**Source material:**
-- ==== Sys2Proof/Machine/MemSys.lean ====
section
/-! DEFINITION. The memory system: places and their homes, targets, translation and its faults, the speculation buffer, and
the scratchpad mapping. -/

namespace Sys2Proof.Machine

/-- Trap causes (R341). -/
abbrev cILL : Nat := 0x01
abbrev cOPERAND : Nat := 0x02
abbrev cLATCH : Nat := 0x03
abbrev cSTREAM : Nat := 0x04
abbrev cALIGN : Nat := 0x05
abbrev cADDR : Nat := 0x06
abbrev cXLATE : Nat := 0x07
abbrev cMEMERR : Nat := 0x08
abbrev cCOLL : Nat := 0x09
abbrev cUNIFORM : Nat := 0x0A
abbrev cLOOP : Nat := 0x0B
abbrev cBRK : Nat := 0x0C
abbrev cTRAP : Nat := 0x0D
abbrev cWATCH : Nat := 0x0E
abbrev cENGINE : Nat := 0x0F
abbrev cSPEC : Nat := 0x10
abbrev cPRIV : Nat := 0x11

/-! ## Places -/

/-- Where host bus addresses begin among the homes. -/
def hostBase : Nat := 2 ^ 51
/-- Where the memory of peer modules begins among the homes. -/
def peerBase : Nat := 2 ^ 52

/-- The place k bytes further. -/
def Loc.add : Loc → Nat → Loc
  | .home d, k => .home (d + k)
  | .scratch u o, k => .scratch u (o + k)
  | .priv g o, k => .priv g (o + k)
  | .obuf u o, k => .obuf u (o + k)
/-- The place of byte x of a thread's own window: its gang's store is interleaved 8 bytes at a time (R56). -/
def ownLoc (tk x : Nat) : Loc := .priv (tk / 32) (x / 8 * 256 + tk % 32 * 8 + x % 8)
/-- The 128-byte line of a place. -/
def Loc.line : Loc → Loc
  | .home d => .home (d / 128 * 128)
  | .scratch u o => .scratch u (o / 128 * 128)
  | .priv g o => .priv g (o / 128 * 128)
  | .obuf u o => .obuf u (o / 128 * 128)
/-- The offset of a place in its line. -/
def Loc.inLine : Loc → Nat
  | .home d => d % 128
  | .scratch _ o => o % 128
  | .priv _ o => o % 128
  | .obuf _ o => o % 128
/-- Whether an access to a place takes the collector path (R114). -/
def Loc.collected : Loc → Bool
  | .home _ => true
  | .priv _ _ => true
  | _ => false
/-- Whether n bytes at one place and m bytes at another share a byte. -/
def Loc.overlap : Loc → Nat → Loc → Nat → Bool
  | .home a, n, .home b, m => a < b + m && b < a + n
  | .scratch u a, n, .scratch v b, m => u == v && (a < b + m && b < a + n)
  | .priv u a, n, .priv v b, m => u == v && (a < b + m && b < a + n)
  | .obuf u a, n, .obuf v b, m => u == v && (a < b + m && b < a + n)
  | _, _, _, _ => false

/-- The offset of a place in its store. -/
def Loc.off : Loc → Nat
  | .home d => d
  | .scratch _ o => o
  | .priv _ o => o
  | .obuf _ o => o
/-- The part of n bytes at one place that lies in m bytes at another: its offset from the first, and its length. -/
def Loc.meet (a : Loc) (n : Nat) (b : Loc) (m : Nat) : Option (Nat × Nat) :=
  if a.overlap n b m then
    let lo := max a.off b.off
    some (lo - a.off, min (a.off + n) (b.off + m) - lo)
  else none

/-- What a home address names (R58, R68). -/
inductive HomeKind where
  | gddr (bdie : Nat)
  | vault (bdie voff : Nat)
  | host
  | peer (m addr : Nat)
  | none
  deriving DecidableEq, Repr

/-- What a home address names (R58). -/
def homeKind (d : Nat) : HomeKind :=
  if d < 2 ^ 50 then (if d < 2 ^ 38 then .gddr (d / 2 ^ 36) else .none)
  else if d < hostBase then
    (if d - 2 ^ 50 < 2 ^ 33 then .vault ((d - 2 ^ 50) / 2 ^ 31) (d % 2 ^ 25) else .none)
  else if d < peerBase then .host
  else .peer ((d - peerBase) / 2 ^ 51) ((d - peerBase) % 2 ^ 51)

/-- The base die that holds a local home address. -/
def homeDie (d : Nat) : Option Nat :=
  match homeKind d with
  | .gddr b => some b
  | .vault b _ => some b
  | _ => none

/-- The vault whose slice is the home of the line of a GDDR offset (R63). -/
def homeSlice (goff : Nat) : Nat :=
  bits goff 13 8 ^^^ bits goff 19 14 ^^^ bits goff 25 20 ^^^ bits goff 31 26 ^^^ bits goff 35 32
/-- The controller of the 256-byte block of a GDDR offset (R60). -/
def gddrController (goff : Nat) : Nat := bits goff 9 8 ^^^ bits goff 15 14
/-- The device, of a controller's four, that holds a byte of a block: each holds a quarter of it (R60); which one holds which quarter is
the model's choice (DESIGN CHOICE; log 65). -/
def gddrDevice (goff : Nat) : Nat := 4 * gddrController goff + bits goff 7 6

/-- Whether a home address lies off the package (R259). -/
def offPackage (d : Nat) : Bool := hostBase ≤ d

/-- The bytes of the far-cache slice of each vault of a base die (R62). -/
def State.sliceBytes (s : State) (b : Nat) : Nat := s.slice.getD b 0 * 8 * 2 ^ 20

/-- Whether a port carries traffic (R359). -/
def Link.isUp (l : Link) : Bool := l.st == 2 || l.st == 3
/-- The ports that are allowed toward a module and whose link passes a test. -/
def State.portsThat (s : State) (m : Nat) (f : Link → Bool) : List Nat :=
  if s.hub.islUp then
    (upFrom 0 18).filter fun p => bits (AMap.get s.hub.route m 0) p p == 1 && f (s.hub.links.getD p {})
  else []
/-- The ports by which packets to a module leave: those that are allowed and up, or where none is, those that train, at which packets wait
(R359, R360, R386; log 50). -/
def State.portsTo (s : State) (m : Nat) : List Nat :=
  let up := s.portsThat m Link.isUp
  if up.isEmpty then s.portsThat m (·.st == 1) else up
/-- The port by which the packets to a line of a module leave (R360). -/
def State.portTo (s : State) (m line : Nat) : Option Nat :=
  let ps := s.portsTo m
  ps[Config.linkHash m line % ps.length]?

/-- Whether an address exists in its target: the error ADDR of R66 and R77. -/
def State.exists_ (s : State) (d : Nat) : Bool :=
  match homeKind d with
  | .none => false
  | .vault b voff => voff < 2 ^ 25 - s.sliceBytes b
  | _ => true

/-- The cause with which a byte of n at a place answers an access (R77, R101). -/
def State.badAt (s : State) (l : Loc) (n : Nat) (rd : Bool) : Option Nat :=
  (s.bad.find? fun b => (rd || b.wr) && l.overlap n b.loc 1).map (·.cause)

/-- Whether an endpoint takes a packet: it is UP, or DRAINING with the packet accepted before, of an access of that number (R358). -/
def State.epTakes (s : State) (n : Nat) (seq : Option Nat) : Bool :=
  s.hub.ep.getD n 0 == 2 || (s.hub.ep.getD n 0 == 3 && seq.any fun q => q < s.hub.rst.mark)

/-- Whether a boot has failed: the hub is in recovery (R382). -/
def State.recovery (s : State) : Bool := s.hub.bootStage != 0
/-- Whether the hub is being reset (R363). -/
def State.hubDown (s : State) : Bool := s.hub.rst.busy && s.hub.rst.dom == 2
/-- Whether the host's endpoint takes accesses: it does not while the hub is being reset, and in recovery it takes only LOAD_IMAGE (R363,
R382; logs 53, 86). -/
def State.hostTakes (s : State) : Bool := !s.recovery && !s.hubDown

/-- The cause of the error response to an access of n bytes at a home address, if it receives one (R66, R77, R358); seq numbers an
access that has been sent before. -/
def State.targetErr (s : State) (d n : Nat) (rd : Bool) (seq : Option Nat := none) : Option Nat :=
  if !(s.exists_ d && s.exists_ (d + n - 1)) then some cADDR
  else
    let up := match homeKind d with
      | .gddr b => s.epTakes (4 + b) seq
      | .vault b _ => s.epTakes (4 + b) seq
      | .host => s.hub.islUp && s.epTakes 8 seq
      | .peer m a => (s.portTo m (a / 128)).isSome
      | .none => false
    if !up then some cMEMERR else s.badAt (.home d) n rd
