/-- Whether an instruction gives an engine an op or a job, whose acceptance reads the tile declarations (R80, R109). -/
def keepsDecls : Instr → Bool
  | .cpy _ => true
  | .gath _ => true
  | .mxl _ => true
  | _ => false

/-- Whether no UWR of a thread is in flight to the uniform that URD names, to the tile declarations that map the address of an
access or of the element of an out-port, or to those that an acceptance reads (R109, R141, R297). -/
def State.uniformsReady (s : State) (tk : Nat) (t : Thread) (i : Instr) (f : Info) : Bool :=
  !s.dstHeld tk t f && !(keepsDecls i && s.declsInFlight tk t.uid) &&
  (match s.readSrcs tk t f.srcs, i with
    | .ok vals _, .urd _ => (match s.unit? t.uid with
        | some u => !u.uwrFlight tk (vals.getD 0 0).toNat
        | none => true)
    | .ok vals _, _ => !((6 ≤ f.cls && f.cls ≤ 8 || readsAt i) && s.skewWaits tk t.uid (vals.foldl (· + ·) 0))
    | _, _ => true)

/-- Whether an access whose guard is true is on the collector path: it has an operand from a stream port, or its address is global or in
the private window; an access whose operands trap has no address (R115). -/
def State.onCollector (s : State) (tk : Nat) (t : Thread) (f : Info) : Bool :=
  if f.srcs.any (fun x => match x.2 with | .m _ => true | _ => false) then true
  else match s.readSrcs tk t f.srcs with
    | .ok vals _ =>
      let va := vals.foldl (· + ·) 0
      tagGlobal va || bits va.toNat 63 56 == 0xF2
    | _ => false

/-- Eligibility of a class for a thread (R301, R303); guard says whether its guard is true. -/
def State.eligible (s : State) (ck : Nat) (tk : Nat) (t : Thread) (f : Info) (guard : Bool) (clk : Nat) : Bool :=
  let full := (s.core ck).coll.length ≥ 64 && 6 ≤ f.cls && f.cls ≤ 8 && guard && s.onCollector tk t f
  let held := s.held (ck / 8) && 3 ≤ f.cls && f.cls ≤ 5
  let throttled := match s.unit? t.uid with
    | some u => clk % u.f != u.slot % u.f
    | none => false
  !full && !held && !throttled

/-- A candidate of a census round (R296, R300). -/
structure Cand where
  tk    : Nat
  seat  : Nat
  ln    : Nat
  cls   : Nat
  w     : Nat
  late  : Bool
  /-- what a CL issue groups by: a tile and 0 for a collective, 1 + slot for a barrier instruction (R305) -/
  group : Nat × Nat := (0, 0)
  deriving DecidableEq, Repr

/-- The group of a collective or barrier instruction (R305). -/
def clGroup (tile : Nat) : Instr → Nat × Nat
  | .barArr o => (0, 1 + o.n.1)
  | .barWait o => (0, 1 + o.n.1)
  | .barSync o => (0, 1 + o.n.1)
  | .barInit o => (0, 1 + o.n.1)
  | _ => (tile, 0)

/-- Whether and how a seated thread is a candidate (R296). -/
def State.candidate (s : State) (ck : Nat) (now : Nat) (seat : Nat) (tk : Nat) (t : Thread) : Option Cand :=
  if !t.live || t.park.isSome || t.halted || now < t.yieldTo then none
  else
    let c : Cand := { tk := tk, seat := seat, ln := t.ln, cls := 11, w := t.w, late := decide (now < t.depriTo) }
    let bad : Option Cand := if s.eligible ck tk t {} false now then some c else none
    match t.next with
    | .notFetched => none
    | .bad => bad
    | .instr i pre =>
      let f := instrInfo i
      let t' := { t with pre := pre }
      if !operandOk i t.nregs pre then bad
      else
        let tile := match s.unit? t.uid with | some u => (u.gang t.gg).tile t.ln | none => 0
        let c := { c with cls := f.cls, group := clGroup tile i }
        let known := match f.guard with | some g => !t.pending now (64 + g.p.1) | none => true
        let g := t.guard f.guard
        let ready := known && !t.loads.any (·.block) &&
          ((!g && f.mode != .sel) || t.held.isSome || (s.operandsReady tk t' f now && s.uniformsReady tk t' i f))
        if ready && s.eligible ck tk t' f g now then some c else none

==

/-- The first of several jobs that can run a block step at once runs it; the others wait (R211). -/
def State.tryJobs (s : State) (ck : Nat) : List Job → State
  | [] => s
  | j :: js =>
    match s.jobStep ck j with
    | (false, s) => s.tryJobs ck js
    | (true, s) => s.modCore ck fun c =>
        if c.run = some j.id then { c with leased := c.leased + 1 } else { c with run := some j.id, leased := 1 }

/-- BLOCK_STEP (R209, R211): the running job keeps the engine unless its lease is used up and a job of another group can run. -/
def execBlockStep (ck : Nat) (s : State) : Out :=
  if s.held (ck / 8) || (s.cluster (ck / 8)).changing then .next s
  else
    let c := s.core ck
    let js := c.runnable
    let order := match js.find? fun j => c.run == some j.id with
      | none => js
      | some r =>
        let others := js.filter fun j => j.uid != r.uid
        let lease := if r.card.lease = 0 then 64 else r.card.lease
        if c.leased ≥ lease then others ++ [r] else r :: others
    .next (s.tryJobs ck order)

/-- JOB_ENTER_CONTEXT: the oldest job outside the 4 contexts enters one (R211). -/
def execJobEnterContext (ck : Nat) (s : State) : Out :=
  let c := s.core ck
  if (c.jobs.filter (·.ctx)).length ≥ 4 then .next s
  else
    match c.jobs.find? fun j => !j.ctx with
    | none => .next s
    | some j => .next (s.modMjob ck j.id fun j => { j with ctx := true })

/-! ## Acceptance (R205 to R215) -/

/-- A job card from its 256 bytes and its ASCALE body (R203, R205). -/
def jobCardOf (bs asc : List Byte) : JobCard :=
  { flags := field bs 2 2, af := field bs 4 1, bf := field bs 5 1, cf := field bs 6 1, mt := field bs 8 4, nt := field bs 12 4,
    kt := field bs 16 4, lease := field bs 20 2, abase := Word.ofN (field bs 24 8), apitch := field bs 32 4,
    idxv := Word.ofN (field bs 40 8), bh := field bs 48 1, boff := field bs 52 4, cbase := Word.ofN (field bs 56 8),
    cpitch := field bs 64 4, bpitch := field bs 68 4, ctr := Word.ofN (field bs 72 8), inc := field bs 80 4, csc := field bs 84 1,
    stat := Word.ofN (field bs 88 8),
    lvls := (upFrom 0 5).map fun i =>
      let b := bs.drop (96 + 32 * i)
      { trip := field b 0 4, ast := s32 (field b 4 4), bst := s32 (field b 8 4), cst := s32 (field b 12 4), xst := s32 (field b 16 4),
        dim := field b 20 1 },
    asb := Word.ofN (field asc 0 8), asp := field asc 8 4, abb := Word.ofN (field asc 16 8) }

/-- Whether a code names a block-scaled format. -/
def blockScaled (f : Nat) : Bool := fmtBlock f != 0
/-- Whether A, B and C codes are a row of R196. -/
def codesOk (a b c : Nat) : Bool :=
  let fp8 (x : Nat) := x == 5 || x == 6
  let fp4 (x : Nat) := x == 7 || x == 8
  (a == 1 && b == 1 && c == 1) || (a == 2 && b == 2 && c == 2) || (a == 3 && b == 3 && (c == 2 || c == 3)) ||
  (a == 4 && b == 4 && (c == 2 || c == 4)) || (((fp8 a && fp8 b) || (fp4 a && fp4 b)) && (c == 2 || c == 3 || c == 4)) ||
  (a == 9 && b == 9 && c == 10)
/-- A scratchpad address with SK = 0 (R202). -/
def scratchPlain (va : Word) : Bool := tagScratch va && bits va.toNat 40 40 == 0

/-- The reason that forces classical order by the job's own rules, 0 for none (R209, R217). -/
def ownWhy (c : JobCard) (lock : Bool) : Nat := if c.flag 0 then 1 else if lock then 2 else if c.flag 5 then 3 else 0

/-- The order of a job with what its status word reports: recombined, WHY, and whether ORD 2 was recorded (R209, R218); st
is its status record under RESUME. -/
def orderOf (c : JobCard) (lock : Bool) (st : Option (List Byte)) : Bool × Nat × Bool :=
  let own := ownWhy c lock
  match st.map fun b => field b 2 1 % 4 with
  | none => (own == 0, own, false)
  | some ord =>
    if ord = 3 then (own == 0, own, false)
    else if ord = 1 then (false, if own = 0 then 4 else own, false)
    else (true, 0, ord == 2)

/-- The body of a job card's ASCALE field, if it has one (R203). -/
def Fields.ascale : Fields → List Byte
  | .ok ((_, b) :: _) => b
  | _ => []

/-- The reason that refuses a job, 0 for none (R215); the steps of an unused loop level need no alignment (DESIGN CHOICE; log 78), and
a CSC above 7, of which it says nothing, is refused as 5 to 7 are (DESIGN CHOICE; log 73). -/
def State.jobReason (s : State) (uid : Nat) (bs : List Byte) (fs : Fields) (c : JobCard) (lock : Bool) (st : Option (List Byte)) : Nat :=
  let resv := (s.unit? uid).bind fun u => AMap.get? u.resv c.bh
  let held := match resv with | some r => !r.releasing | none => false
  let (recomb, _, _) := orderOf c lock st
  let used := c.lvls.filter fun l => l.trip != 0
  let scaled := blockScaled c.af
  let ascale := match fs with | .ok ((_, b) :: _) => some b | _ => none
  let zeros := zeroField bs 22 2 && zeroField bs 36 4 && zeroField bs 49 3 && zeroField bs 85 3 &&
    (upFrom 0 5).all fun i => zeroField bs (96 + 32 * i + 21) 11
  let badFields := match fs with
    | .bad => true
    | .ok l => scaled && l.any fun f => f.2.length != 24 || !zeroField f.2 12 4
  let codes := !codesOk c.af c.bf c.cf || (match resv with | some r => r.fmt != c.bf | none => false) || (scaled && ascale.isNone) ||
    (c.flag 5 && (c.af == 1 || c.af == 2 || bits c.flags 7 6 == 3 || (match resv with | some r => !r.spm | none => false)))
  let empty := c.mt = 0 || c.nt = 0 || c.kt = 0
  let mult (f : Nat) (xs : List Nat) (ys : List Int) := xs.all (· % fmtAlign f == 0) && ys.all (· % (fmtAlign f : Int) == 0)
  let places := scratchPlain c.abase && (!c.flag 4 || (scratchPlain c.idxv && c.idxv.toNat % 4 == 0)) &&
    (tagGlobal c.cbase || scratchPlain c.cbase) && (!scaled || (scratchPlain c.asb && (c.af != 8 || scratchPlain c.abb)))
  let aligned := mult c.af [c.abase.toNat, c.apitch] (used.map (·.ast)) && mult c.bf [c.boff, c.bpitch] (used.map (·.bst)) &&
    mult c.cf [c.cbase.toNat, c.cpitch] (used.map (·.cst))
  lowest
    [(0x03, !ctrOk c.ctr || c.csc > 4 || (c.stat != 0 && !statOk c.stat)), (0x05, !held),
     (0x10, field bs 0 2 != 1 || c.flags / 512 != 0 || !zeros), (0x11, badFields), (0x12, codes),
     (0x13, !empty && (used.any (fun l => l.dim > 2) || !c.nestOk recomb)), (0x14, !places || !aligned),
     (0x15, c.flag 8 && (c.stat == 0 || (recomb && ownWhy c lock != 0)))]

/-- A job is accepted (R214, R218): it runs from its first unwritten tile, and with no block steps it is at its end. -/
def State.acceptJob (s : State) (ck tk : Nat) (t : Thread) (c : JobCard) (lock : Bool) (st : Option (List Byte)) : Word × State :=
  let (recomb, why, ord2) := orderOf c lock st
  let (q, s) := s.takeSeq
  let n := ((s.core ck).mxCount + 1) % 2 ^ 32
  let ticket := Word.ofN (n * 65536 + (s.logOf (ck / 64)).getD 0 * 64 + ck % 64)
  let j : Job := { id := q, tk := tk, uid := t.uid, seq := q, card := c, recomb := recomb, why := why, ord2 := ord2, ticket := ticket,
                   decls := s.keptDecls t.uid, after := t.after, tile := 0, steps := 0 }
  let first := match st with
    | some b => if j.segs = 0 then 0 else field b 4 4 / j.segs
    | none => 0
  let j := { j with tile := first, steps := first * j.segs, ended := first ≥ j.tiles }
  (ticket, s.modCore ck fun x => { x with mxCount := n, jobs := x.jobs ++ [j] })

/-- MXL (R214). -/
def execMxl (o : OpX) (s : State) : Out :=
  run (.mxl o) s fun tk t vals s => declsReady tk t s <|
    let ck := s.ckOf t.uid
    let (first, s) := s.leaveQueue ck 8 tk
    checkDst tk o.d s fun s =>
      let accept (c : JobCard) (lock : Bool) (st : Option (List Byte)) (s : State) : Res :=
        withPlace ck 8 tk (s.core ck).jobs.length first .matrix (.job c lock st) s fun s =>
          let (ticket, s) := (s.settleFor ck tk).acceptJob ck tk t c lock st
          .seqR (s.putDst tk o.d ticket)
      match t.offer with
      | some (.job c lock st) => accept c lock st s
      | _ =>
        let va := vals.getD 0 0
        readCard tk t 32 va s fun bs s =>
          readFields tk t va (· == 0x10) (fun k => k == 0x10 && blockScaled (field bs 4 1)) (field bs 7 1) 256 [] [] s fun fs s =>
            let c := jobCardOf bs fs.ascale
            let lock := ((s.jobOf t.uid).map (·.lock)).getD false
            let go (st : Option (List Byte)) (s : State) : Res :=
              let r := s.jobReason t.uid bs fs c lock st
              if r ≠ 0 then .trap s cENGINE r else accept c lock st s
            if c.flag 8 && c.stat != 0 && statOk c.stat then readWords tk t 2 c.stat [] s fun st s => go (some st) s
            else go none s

**Try it:** Would you please copy, word for word, everything above from the line containing "group := clGroup" down to the line containing "if ready &&", those two lines included?

**Written solution:**
        let c := { c with cls := f.cls, group := clGroup tile i }
        let known := match f.guard with | some g => !t.pending now (64 + g.p.1) | none => true
        let g := t.guard f.guard
        let ready := known && !t.loads.any (·.block) &&
          ((!g && f.mode != .sel) || t.held.isSome || (s.operandsReady tk t' f now && s.uniformsReady tk t' i f))
        if ready && s.eligible ck tk t' f g now then some c else none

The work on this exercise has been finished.